Nicht die Betroffene trägt die Schuld am Ende der Beziehung. Vielmehr hat der Aggressor selbst, mit seinem perfiden Verhalten der Partnerin gegenüber, die Trennung provoziert.

Viele Frauen sehen sich außerdem mit der Tatsache konfrontiert, durch eine andere Frau ersetzt worden zu sein. Anstatt nun entsetzt und enttäuscht über den Partner zu sein, fragt sich das Opfer oft, was es selbst falsch gemacht hat. Die vorgebrachten Gründe des Aggressors sind beizeiten völlig absurd. (Du bist krank. Geh mal zum Arzt). Oft werden sie auch nur pauschal mitgeteilt, trotzdem bleiben sie im Gedächtnis der Betroffenen und führen dort ein Eigenleben. 

Was das Opfer in dieser Situation nur selten sieht, ist die Tatsache, dass der Aggressor spiegelt und hauptsächlich von sich Selbst redet, wenn er der Partnerin Vorwürfe macht. Damit stiehlt er sich aus jeder Verantwortung. 

Schuld abweisen Narzisst


Die Trauerphase - Verletzungen müssen heilen!

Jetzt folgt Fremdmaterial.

-- ==== Sys2Proof/Machine/Place.lean ====
section
/-! DEFINITION. Where objects, rooms and windows lie (R171, R175 to R186): ranges, first fit, the refusals of Table 8.4, and
the moves of objects. -/

namespace Sys2Proof.Machine

open Sys2Proof

/-! ### Capacities -/

/-- 1 GiB. -/
def gib : Nat := 2 ^ 30

/-- Bytes of one pseudo-channel: 768 GiB over 512 (Table 1.1). -/
def pcBytes : Nat := 768 * gib / 512

/-- Bytes of one quarter-store slice (R171). -/
def sliceBytes : Nat := 2 ^ 20

/-- Bytes of one Loft channel's DIMMs (Table 1.1). -/
def loftBytes (s : State) : Nat := s.link.loftDimms * s.link.loftDimmGiB * gib

/-- Bytes of the committed CXL.mem region (R182, R388). -/
def regionBytes (s : State) : Nat := s.link.decoders.foldl (fun a d => if d.2.committed then a + d.2.size else a) 0

/-- The region's part at the top of every Loft channel (R182). -/
def regionPart (s : State) : Nat := regionBytes s / 16

/-- A fifteenth of a channel's part of the region, in whole units: what each other channel takes of it (R432). -/
def redirectShare (s : State) : Nat := ceilDiv (regionPart s / 4096) 15 * 4096

/-- Bytes reserved on each channel for the parts of channels that are out of service (R432, R433). -/
def redirected (s : State) : Nat := (s.led.lofts.filter (fun l => l.2.redirect)).length * redirectShare s

/-- Bytes of a Loft channel below what the region takes at its top (R182, R432). -/
def areaTop (s : State) : Nat := loftBytes s - regionPart s - redirected s

/-- Bytes of a Loft channel open to objects: less the region's part and the mirror area (R182, R360). -/
def loftOpen (s : State) (ch : Nat) : Nat := areaTop s - (s.loft ch).mirror

/-- Bytes of a unit open to objects. -/
def unitBytes (s : State) (t : Tier) (u : Nat) : Nat :=
  match t with
  | .hbm => pcBytes
  | .quarter => sliceBytes
  | .loft => loftOpen s u
  | .host => 0

/-! ### Ranges -/

/-- The units of a set, ascending. -/
def setUnits (set : Nat) : List Nat := maskList 512 set

/-- The range of a place in a unit: its start and length. -/
def Place.spanOn (p : Place) (t : Tier) (u : Nat) : Option (Nat × Nat) :=
  if p.tier = t ∧ p.set.testBit u ∧ 0 < p.len then
    (p.starts[((setUnits p.set).takeWhile (fun v => decide (v < u))).length]?).map (fun a => (a, p.len))
  else none

/-- The place an object's work is filling, if any. -/
def workDest : ObjWork → Option Place
  | .move d _ _ => some d
  | .grow _ d _ => some d
  | .retire d => some d
  | .evacuate d => some d
  | _ => none

/-- Every range in use: objects and the destinations of their moves, rooms, adapter images at their Loft homes, and window
slots. -/
def allPlaces (s : State) : List Place :=
  s.led.objects.flatMap (fun p => if p.2.live then p.2.place :: (workDest p.2.work).toList else [])
    ++ s.led.rooms.flatMap (fun p => if p.2.st = .free then [] else [p.2.place])
    ++ s.led.handles.flatMap (fun p => if 0 < p.2.home.len then [p.2.home] else [])
    ++ s.led.wings.flatMap (fun p => if p.2.live then p.2.window.places else [])

/-- The ranges in use on a unit. -/
def spansOn (s : State) (t : Tier) (u : Nat) : List (Nat × Nat) := (allPlaces s).filterMap (fun p => p.spanOn t u)

/-- Whether a range is free of others. -/
def spanFree (used : List (Nat × Nat)) (start len : Nat) : Bool :=
  used.all (fun p => decide (start + len ≤ p.1) || decide (p.1 + p.2 ≤ start))

/-- First fit from the lowest address upward: a start is the bottom or the end of a range in use (R176). -/
def firstFit (used : List (Nat × Nat)) (cap len : Nat) : Option Nat :=
  (0 :: used.map (fun p => p.1 + p.2)).foldl (fun best c =>
    if c + len ≤ cap && spanFree used c len && (match best with | some b => decide (c < b) | none => true) then some c else best) none

/-- Bytes an object takes in each of `n` units, striped in 4 KiB units (R176). -/
def perUnit (size n : Nat) : Nat := ceilDiv (ceilDiv size 4096) n * 4096

/-- A range found for an object in a set of a tier, given what is in use (R176, R178). -/
def fitPlace (s : State) (used : Tier → Nat → List (Nat × Nat)) (t : Tier) (set size : Nat) : Option Place :=
  let us := setUnits set
  let len := perUnit size us.length
  let p (starts : List Nat) : Place := { (default : Place) with tier := t, set := set, starts := starts, len := len }
  if us = [] then none
  else match t with
    | .hbm => (firstFit (us.flatMap (used .hbm)) pcBytes len).map (fun a => p (List.replicate us.length a))
    | .host => none
    | _ =>
      let starts := us.filterMap (fun u => firstFit (used t u) (unitBytes s t u) len)
      if starts.length = us.length then some (p starts) else none

/-- A place for an object in the state as it is. -/
def findPlace (s : State) (t : Tier) (set size : Nat) : Option Place := fitPlace s (spansOn s) t set size

/-- Ranges in use without those of some places. -/
def spansWithout (s : State) (gone : List Place) (t : Tier) (u : Nat) : List (Nat × Nat) :=
  ((allPlaces s).filter (fun p => !(gone.contains p))).filterMap (fun p => p.spanOn t u)

/-- A place in a host buffer. -/
def hostPlace (fn addr : Nat) : Place := { (default : Place) with tier := .host, host := addr, hostFn := fn }

/-- Several places found one after the other, each in what the ones before it left. -/
def findPlaces (s : State) (t : Tier) (set size : Nat) : Nat → List Place → List Place
  | 0, l => l
  | n + 1, l =>
    match fitPlace s (fun t u => spansOn s t u ++ l.filterMap (fun p => p.spanOn t u)) t set size with
    | some p => findPlaces s t set size n (l ++ [p])
    | none => l

/-! ### Refusals (Tables 8.3, 8.4) -/

/-- Where a kind may live (Table 8.3). -/
def kindMayLive (k : Kind) (t : Tier) : Bool :=
  match k, t with
  | .baseCopy, t => decide (t = .hbm)
  | .mirror, _ => false
  | _, .hbm => true
  | _, .loft => true
  | .activation, .quarter => true
  | .scratch, .quarter => true
  | .kv, .host => true
  | .room, .host => true
  | _, _ => false

/-- The units of a tier that a wing owns. -/
def wingUnits (x : Wing) (t : Tier) : Nat :=
  match t with
  | .hbm => x.pcs
  | .quarter => x.slices
  | .loft => x.loft
  | .host => 0

/-- Whether every unit of a set takes new ranges: no pseudo-channel under retirement, no Loft channel out of service
(R428, R431). -/
def unitsTake (s : State) (t : Tier) (set : Nat) : Bool :=
  match t with
  | .hbm => (setUnits set).all (fun u => !(s.pc u).retiring && !(s.pc u).retired)
  | .loft => (setUnits set).all (fun u => decide ((s.loft u).st = .inService))
  | _ => true

/-- Whether a placement is denied: the tier, the units, or the owner in a sealed wing (Table 8.4, R353). -/
def placeDenied (s : State) (w : Nat) (k : Kind) (owner : Option Nat) (t : Tier) (set : Nat) : Bool :=
  let x := s.wing w
  !kindMayLive k t || (decide (t ≠ .host) && !within set (wingUnits x t)) || !unitsTake s t set
    || (x.sealed && decide (owner ≠ some x.party))

/-- Whether a party's key is out of use for a placement: absent, or under removal (R180, R407). -/
def keyAbsent (s : State) (party : Nat) : Bool :=
  decide (tget s.secure.partyKeys party = none) || s.secure.removals.any (fun r => decide (r.party = party))

/-- Whether a placement needs a key that is absent (R180). Moves out of the Loft need it too. -/
def loftKeyAbsent (s : State) (owner : Option Nat) (t : Tier) : Bool :=
  match t, owner with
  | .loft, some p => keyAbsent s p
  | _, _ => false

/-- A tier's code in a payload (Table 13.9). -/
def tierOf (n : Nat) : Tier :=
  match n with
  | 0 => .hbm | 1 => .quarter | 2 => .loft | _ => .host

/-- The code of a tier. -/
def Tier.code : Tier → Nat
  | .hbm => 0 | .quarter => 1 | .loft => 2 | .host => 3

/-- A kind from its code (Table 8.3). -/
def kindOf (n : Nat) : Kind :=
  match n with
  | 1 => .room | 2 => .gradient | 3 => .moment | 4 => .kv | 5 => .activation | 6 => .save | 7 => .mirror | 8 => .scratch
  | _ => .baseCopy

/-- The code of a kind. -/
def Kind.code : Kind → Nat
  | .room => 1 | .gradient => 2 | .moment => 3 | .kv => 4 | .activation => 5 | .save => 6 | .mirror => 7 | .scratch => 8
  | .baseCopy => 9

/-- Bits a set may have in a tier. -/
def setBits (t : Tier) : Nat :=
  match t with
  | .hbm => 512
  | .quarter => 256
  | .loft => 16
  | .host => 0

/-- Whether a set names units as its tier wants (R353). -/
def setShaped (t : Tier) (set : Nat) : Bool :=
  match t with
  | .host => decide (set = 0)
  | t => decide (0 < set ∧ set < 2 ^ setBits t)

/-! ### Rates of the module's own bookkeeping: what holds a range -/

/-- Objects with a range on a unit of a tier, ascending. -/
def objectsOn (s : State) (t : Tier) (u : Nat) : List Nat :=
  (s.led.objects.filter (fun p => p.2.live && (p.2.place.spanOn t u).isSome)).map (·.1)

/-- Rooms with a range on a pseudo-channel, ascending. -/
def roomsOn (s : State) (u : Nat) : List Nat :=
  (s.led.rooms.filter (fun p => decide (p.2.st ≠ .free) && (p.2.place.spanOn .hbm u).isSome)).map (·.1)

/-- Whether any range lies on a unit of a tier. -/
def unitHolds (s : State) (t : Tier) (u : Nat) : Bool := (spansOn s t u) ≠ []

/-- The place of an object. -/
def atObj (s : State) (i : Nat) : At :=
  let x := s.obj i
  { wing := some x.wing, party := x.owner, object := some i, kind := 7, place := x.wing }

/-- Table 16.5. -/
def LoftSt.code : LoftSt → Nat
  | .inService => 0 | .evacuating => 1 | .evacuated => 2 | .returning => 3 | .down => 4

/-- The body of a LOFT notice: the channel and its state (R431). -/
def loftBody (s : State) (c : Nat) : List Nat := [c, LoftSt.code (s.loft c).st]

/-! ### Adapter images -/

/-- Header bytes of an image of `P` points: H (R136). -/
def headerBytes (points : Nat) : Nat := ceilDiv (64 + 48 * points) 4096 * 4096

/-- Bytes of a point block: p (R136). -/
def blockBytes (width rank : Nat) (biases : Bool) : Nat :=
  ceilDiv (4 * width * rank + (if biases then 2 * (width + rank) else 0)) 4096 * 4096

/-- Bytes of an image. -/
def Image.bytes (i : Image) : Nat := headerBytes i.points.length + i.points.length * blockBytes i.width i.rank i.biases

end Sys2Proof.Machine
end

Das Ende der Beziehung tut weh und die erlebten Verletzungen kommen jetzt erst richtig ans Licht. In der Beziehung rollte eine Verletzung nach der anderen auf das Opfer zu und konnte nicht verarbeitet werden. Diese Tatsache macht möglich, den Verletzungen nicht den richtigen Wert zugeordnet zu haben und vieles zu glauben, was der Aggressor dem Opfer vorwirft. Das Wahrnehmen der eigenen Würdelosigkeit und die destruktiven Gedanken lähmte in vielen Fällen ganz massiv die eigene Person und vieles muss erst wieder den richtigen Platz finden. Gleichzeitig kreiseln die Gedanken weiter um den Partner und wie dieser gerade die Trennung verarbeitet. Von der einsetzenden Trauer, um die vermeintlich rosarot gefärbte Zukunft mit dem Partner, mal ganz abgesehen. Zerplatzte und zerstobene Lebensträume mit eingeschlossen.

Die eigene Psyche hat sich scheinbar irgendwie aufgelöst und man fühlt sich wie umprogrammiert. 

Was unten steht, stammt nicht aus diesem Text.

-- ==== Sys2Proof/Machine/Shake.lean ====
section
/-! DEFINITION. SHAKE256 (FIPS 202), which the spec names for seeds, digests and derived keys (R104, R206, R402): the
Keccak permutation on 25 lanes of 64 bits, absorbing 136 bytes at a time. -/

namespace Sys2Proof.Machine

open Sys2Proof

/-- A lane turned left. -/
def rotl64 (x k : Nat) : Nat := ((x <<< (k % 64)) ||| (x >>> (64 - k % 64))) % 2 ^ 64

/-- A lane of a state, numbered x + 5y. -/
def lane (a : List Nat) (i : Nat) : Nat := a[i]?.getD 0

/-- Rotation of each lane in the step ρ, by lane number. -/
def rhoOffsets : List Nat := [0, 1, 62, 28, 27, 36, 44, 6, 55, 20, 3, 10, 43, 25, 39, 41, 45, 15, 21, 8, 18, 2, 61, 56, 14]

/-- The round constants of the step ι. -/
def iotaConstants : List Nat :=
  [0x0000000000000001, 0x0000000000008082, 0x800000000000808A, 0x8000000080008000, 0x000000000000808B, 0x0000000080000001
  , 0x8000000080008081, 0x8000000000008009, 0x000000000000008A, 0x0000000000000088, 0x0000000080008009, 0x000000008000000A
  , 0x000000008000808B, 0x800000000000008B, 0x8000000000008089, 0x8000000000008003, 0x8000000000008002, 0x8000000000000080
  , 0x000000000000800A, 0x800000008000000A, 0x8000000080008081, 0x8000000000008080, 0x0000000080000001, 0x8000000080008008]

/-- The steps θ, ρ and π: lane (x, y) of the result is the turned lane (x + 3y, x). -/
def thetaRhoPi (a : List Nat) : List Nat :=
  let c := (List.range 5).map (fun x => lane a x ^^^ lane a (x + 5) ^^^ lane a (x + 10) ^^^ lane a (x + 15) ^^^ lane a (x + 20))
  let d := (List.range 5).map (fun x => lane c ((x + 4) % 5) ^^^ rotl64 (lane c ((x + 1) % 5)) 1)
  (List.range 25).map (fun i =>
    let j := (i % 5 + 3 * (i / 5)) % 5 + 5 * (i % 5)
    rotl64 (lane a j ^^^ lane d (j % 5)) (lane rhoOffsets j))

/-- The steps χ and ι of a round. -/
def chiIota (k : Nat) (b : List Nat) : List Nat :=
  (List.range 25).map (fun i =>
    let at_ (d : Nat) : Nat := lane b ((i % 5 + d) % 5 + 5 * (i / 5))
    let v := lane b i ^^^ ((2 ^ 64 - 1 - at_ 1) &&& at_ 2)
    if i = 0 then v ^^^ k else v)

/-- The permutation of 24 rounds. -/
def keccak (a : List Nat) : List Nat := iotaConstants.foldl (fun a k => chiIota k (thetaRhoPi a)) a

/-- A block of 136 bytes absorbed. -/
def absorb (a : List Nat) (block : Bytes) : List Nat :=
  keccak ((List.range 25).map (fun i => if i < 17 then lane a i ^^^ field block (8 * i) 8 else lane a i))

/-- The message with SHAKE's suffix and padding, a whole number of blocks. -/
def shakePad (m : Bytes) : Bytes :=
  let n := 136 - m.length % 136
  if n = 1 then m ++ [0x9F] else m ++ [0x1F] ++ List.replicate (n - 2) 0 ++ [0x80]

/-- Whole blocks absorbed in order. -/
def absorbAll : Nat → List Nat → Bytes → List Nat
  | 0, a, _ => a
  | k + 1, a, m => absorbAll k (absorb a (m.take 136)) (m.drop 136)

/-- Blocks squeezed out. -/
def squeeze : Nat → List Nat → Bytes
  | 0, _ => []
  | k + 1, a => ((List.range 17).flatMap (fun i => leBytes 8 (lane a i))) ++ squeeze k (keccak a)

/-- The first `n` bytes of SHAKE256 of a message. -/
def shake256 (m : Bytes) (n : Nat) : Bytes :=
  let p := shakePad m
  (squeeze ((n + 135) / 136) (absorbAll (p.length / 136) (List.replicate 25 0) p)).take n

end Sys2Proof.Machine
end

Emotionale Gewalt und Partnerschaftsgewalt hinterlässt immer diese Spuren, ganz besonders in der Psyche der Betroffenen. Dass sich die in Aussicht gestellte wunderbare Zukunft mit dem Partner niemals eingestellt hätte, weiß die Frau im hintersten Winkel ihres Herzens. Trotzdem ist der Verlust einfach "da". 
Sich aus einer destruktiven Partnerschaft zu lösen ist schwer. Die erlittene Ungerechtigkeit muss kompensiert werden und die zerbrochene Seele muss Heilung finden. Das kostet mehr emotionale Kraft als eine herkömmliche Trennung.
Das Selbstbewusstsein, die Seele und die körperliche Verfassung hat enorm gelitten und schon eine kurze Beziehung mit einem persönlichkeitsgestörten Menschen kann das Opfer in einen Strudel von Verzweiflung, psychischen Schüben und Verzweiflungsgedanken treiben. Diese Gefühle sind mit einer normalen Trennung ebenfalls nicht vergleichbar.

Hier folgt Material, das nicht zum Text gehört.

/-! ### wing-resize -/

/-- The layout of wing-resize: unselected fields are not read (R346). -/
def resizeParse (p : Bytes) : Bool :=
  let m := field p 160 2
  fixedLayout 164 [(3, 1), (20, 4), (146, 2), (162, 2)] p && decide (field p 0 1 < 16 ∧ field p 1 1 < 2 ∧ field p 2 1 < 4)
    && inRange m 1 511 && gradeOk p (m.testBit 3)
    && (!m.testBit 0 || zeroOr (field p 8 4) 50 10000) && (!m.testBit 1 || zeroOr (field p 12 4) 1 1000)
    && (!m.testBit 2 || zeroOr (field p 16 4) 10000 60000000) && (!m.testBit 7 || decide (field p 136 8 < 2 ^ 36))

/-- What a wing-resize asks for: the selected fields, the wing's own for the rest. -/
def resizeAsked (s : State) (p : Bytes) : Asked :=
  let x := s.wing (field p 0 1)
  let m := field p 160 2
  let pick (i v old : Nat) : Nat := if m.testBit i then v else old
  { sealed := x.sealed, tiles := pick 4 (field p 24 16) (match x.change with | some c => c.tiles | none => x.tiles)
    pcs := pick 5 (field p 40 64) x.pcs, slices := pick 6 (field p 104 32) x.slices, ports := pick 7 (field p 136 8) x.ports
    loft := pick 8 (field p 144 2) x.loft
    slots := if x.sealed then (if m.testBit 3 then slotsAsked s (field p 0 1) (field p 148 8) else x.nextSlotMap) else 0 }

/-- Whether a resize names another grade, party or base than the wing's (R346). -/
def resizeBad (x : Wing) (p : Bytes) : Bool :=
  decide (field p 1 1 ≠ (if x.sealed then 1 else 0)) || decide (field p 4 2 ≠ (if x.sealed then x.party else 0xFFFF))
    || decide (field p 2 1 ≠ x.base)

/-- The first object with a range on a unit of a tier. -/
def firstOn (s : State) (t : Tier) (units : List Nat) : Option Nat := (units.flatMap (objectsOn s t)).head?

/-- Why removed units cannot go (R236), with the first object found. -/
def removedHeld (s : State) (w : Nat) (a : Asked) : Option Bytes :=
  let x := s.wing w
  let tier (t : Tier) (old new : Nat) : Option Bytes :=
    let units := setUnits (without old new)
    if units.any (unitHolds s t) then
      some (match firstOn s t units with
        | some i => leBytes 4 i
        | none => [])
    else none
  let slicesUsed := x.contexts.foldl (fun m c => if c.2.live then m ||| c.2.slices else m) 0
  let portPeers := (maskList 36 (without x.ports a.ports)).filterMap (fun i => (s.port i).peer)
  (tier .hbm x.pcs a.pcs).orElse (fun _ => (tier .quarter x.slices a.slices).orElse (fun _ => (tier .loft x.loft a.loft).orElse (fun _ =>
    if overlap (without x.slices a.slices) slicesUsed || (openTickets s w).any (fun t => portPeers.contains t.2.peer) then some []
    else none)))

/-- A SAVE object given at least the room that a number of tiles needs (R237). -/
def reserveSave (tiles w : Nat) (s : Option State) (c : Nat) : Option State :=
  s.bind (fun s =>
    let x := s.ctx w c
    let o := s.obj x.saveObj
    let size := saveBytes tiles x.region x.slices
    if size ≤ o.size then some s
    else
      let grown (d : Place) : State := s.modObj x.saveObj (fun o => { o with place := d, size := size })
      match extendPlace s o.place size with
      | some d => some (grown d)
      | none => (findPlace s o.place.tier o.place.set size).map grown)

/-- Every context's SAVE object given room for a number of tiles. -/
def reserveSaves (s : State) (w tiles : Nat) : Option State :=
  (((s.wing w).contexts.filter (fun c => c.2.live)).map (·.1)).foldl (reserveSave tiles w) (some s)

/-- The parameters of a resize other than tiles, at its commit (R236, Table 10.2). -/
def resizeParams (p : Bytes) (a : Asked) (x : Wing) : Wing :=
  let m := field p 160 2
  { x with
    nextStage := if m.testBit 0 then orElse (field p 8 4) 1024 else x.nextStage
    park := if m.testBit 1 then orElse (field p 12 4) 50 else x.park
    ticketLife := if m.testBit 2 then orElse (field p 16 4) 2000000 else x.ticketLife
    nextWeight := if m.testBit 3 && !x.sealed then orElse (field p 6 2) 16 else x.nextWeight
    nextSlotMap := if x.sealed then a.slots else x.nextSlotMap
    pcs := a.pcs, slices := a.slices, ports := a.ports, loft := a.loft
    window := { x.window with set := x.window.set &&& a.pcs } }

/-- A tile change made pending (R237); one it replaces is answered RESIZE_SUPERSEDED (R239). -/
def askTiles (w tiles : Nat) (s : State) : State :=
  let s' := s.modWing w (fun x => { x with change := some { tiles := tiles, forced := false } })
  if (s.wing w).change.isSome then notify s' .resizeSuperseded (atWing s w) [w, (s.wing w).gen] else s'

/-- wing-resize (R236 to R239, R346). -/
def wingResizeCmd : KCmd :=
  { code := 0x0202, cls := .commit, parse := resizeParse, perm := fromVf0
    gens := fun s p => wingCurrent s (field p 0 1) (field p 156 4)
    names := fun _ p => [field p 0 1]
    body := fun s _ p =>
      let w := field p 0 1
      let x := s.wing w
      let a := resizeAsked s p
      let retile := (field p 160 2).testBit 4
      match askedRefused s w a with
      | some st => .refuse st []
      | none =>
        if resizeBad x p then .refuse .wingBad []
        else match removedHeld s w a with
          | some b => .refuse .resourceOccupied b
          | none =>
            if !retile then .commit (fun s => s.modWing w (resizeParams p a)) .ok []
            else match reserveSaves s w (popCount 128 a.tiles) with
              | none => .refuse .placeNoSpace []
              | some _ =>
                .commit (fun s => askTiles w a.tiles (((reserveSaves s w (popCount 128 a.tiles)).getD s).modWing w (resizeParams p a)))
                  .resizePending [] }

/-- WING_RESIZE. -/
def execWingResize (h : CmdHdr) (p : Bytes) (s : State) : Host.Outcome State Fault Refusal := .next (kcp wingResizeCmd h p s)

/-! ### A tile change applied (R238) -/

/-- Whether a wing is quiet: none of its contexts has a pass admitted or parked. -/
def wingQuiet (x : Wing) : Bool := x.contexts.all (fun c => c.2.pass.isNone)

/-- A SAVE object's contents for another tile set: tiles that stay keep their regions, added ones are 0 (R238). -/
def retileSave (old new region : Nat) (m : Mem) : Mem :=
  let olds := maskList 128 old
  let news := maskList 128 new
  let r := region * 32768
  let tileOf (i : Nat) (l : List Nat) : Nat := (l.takeWhile (fun t => decide (t ≠ i))).length
  let regions := (news.filter (fun t => olds.contains t)).flatMap (fun t =>
    (mslice m (tileOf t olds * r) r).map (fun c => (tileOf t news * r + c.1, c.2)))
  let slices := (mslice m (olds.length * r) (2 ^ 28)).map (fun c => (news.length * r + c.1, c.2))
  regions ++ slices

/-- A context's SAVE object at a new tile set's size. -/
def retileCtx (w old new : Nat) (s : State) (c : Nat) : State :=
  let x := s.ctx w c
  let size := saveBytes (popCount 128 new) x.region x.slices
  s.modObj x.saveObj (fun o =>
    { o with size := size, place := shrinkPlace o.place size, content := retileSave old new x.region o.content })

/-- The regions of a wing's resident contexts on a physical tile cleared. -/
def clearRegions (w : Nat) (s : State) (t : Nat) : State :=
  let rs := ((s.wing w).contexts.filter (fun c => c.2.live && c.2.resident)).map (fun c => (regionBase c.2, c.2.region * 32768))
  s.modTile t (fun x => { x with store := rs.foldl (fun m r => mclear m r.1 r.2) x.store })

/-- A pending tile change applied: kept, cleared and discarded regions, then WING_RESIZED (R238). -/
def applyChange (s : State) (w : Nat) : State :=
  let x := s.wing w
  match x.change with
  | none => s
  | some ch =>
    if !wingQuiet x then s
    else
      let s := s.bump
      let moved := (maskList 128 (x.tiles ^^^ ch.tiles)).filterMap (physTile s)
      let s := moved.foldl (fun s t => clearRegions w (s.modTile t idleTile) t) s
      let live := (x.contexts.filter (fun c => c.2.live)).map (·.1)
      let s := live.foldl (retileCtx w x.tiles ch.tiles) s
      -- a context's records on tiles that go are dropped with its regions
      let s := s.modWing w (fun x =>
        { x with tiles := ch.tiles, change := none
                 contexts := x.contexts.foldl (fun t c => tput t c.1
                   { c.2 with saves := c.2.saves.filter (fun r => ch.tiles.testBit r.tile) }) x.contexts })
      notify (settleGates s) .wingResized (atWing s w) [w, x.gen, popCount 128 ch.tiles]

/-! ### wing-remove, wing-reassign -/

/-- wing-remove (R240). -/
def wingRemoveCmd : KCmd :=
  { code := 0x0203, cls := .long
    parse := fun p => fixedLayout 8 [(1, 3)] p && decide (field p 0 1 < 16), perm := fromVf0
    gens := fun s p => wingCurrent s (field p 0 1) (field p 4 4)
    names := fun _ p => [field p 0 1]
    body := fun s h p =>
      let w := field p 0 1
      match s.led.objects.find? (fun o => o.2.live && decide (o.2.wing = w ∧ o.2.kind ≠ .room ∧ o.2.kind ≠ .save)) with
      | some _ => .refuse .resourceOccupied []
      | none => .long (fun s => askSwitch (s.modWing w (fun x => { x with removing := some (refOf h 0x0203) })) w) .accepted [] none }

/-- WING_REMOVE. -/
def execWingRemove (h : CmdHdr) (p : Bytes) (s : State) : Host.Outcome State Fault Refusal := .next (kcp wingRemoveCmd h p s)

/-- A ticket discarded and its context's tickets with it. -/
def dropWingTickets (s : State) (w : Nat) : State := spendTickets s (fun _ t => decide (t.wing = w))

/-- Steps 1 to 5 of a removal that act at its edge (R240): every pass and context ends with WING_GONE, tickets go, and rooms
begin to leave as by a forced checkout (R146). Jobs and moves under way go on to their ends. -/
def startRemoval (s : State) (w : Nat) : State :=
  let live := ((s.wing w).contexts.filter (fun c => c.2.live)).map (·.1)
  let s := (if live = [] then s else s.bump).modWing w (fun x => { x with leaving := true, change := none })
  let s := live.foldl (fun s c => endContextIn s w c .wingGone) s
  let s := dropWingTickets s w
  let s := (wingRooms s w).foldl wakeCheckouts s
  settleRemoval s w

/-- A wing's resources released, and the completion of its removal told (R240). -/
def releaseWing (s : State) (w : Nat) : State :=
  let x := s.wing w
  match x.removing with
  | none => s
  | some ref =>
    let s := notify s.bump .wingRemoved (atWing s w) [w, x.gen]
    let s := settleGates (s.modWing w (fun x => { (default : Wing) with gen := x.gen }))
    let s := { s with tt := { s.tt with entries := s.tt.entries.filter (fun e => decide (e.wing ≠ some w)) } }
    finishIn s ref .ok []

/-- WING_REMOVE_DONE: the earlier steps are done, and a sealed wing has been scrubbed since its last stage (R240, R415). -/
def wingRemoveDone (w : Nat) (s : State) : State :=
  let x := s.wing w
  if x.live ∧ x.removing.isSome ∧ removalDone s w ∧ (!x.sealed ∨ x.clean) ∧ x.scrub.isNone ∧ s.keeper.up then releaseWing s w else s

/-- WING_REMOVE_DONE. -/
def execWingRemoveDone (wing : Nat) (s : State) : Host.Outcome State Fault Refusal := onPart wing 16 s (wingRemoveDone wing)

Trotz allem lohnt es sich die Trennung durchzuhalten, auch wenn es schwer fällt, sich nicht wieder mitreißen zu lassen, von einem Schwall von Lügen und Lockangeboten. Diese versprechen zwar eine bessere Partnerschaft, aus der jedoch niemals etwas werden wird. Es sind nur Worte. Worte ohne Bedeutung und Hintergrund..

Egal was passiert; es kann nicht besser werden. Der Narzisst kann sein Verhalten nicht ändern. Seine Persönlichkeit, durch schweren Missbrauch in der eigenen Kindheit geschädigt, kann das nicht zulassen. Nur die Partnerin kann ihre Situation verändern und ihr Leben in andere Bahnen lenken.

"Aber, dann habe ich versagt."

Nein, hast Du nicht. Auch die nächste Beziehung des Aggressors wird so enden. Seine psychischen und verbalen Verletzungen werden auch dort Wirkung zeigen. Es liegt nicht an Dir, mag er das auch immer wieder von sich geben, wie eine kaputte Schallplatte.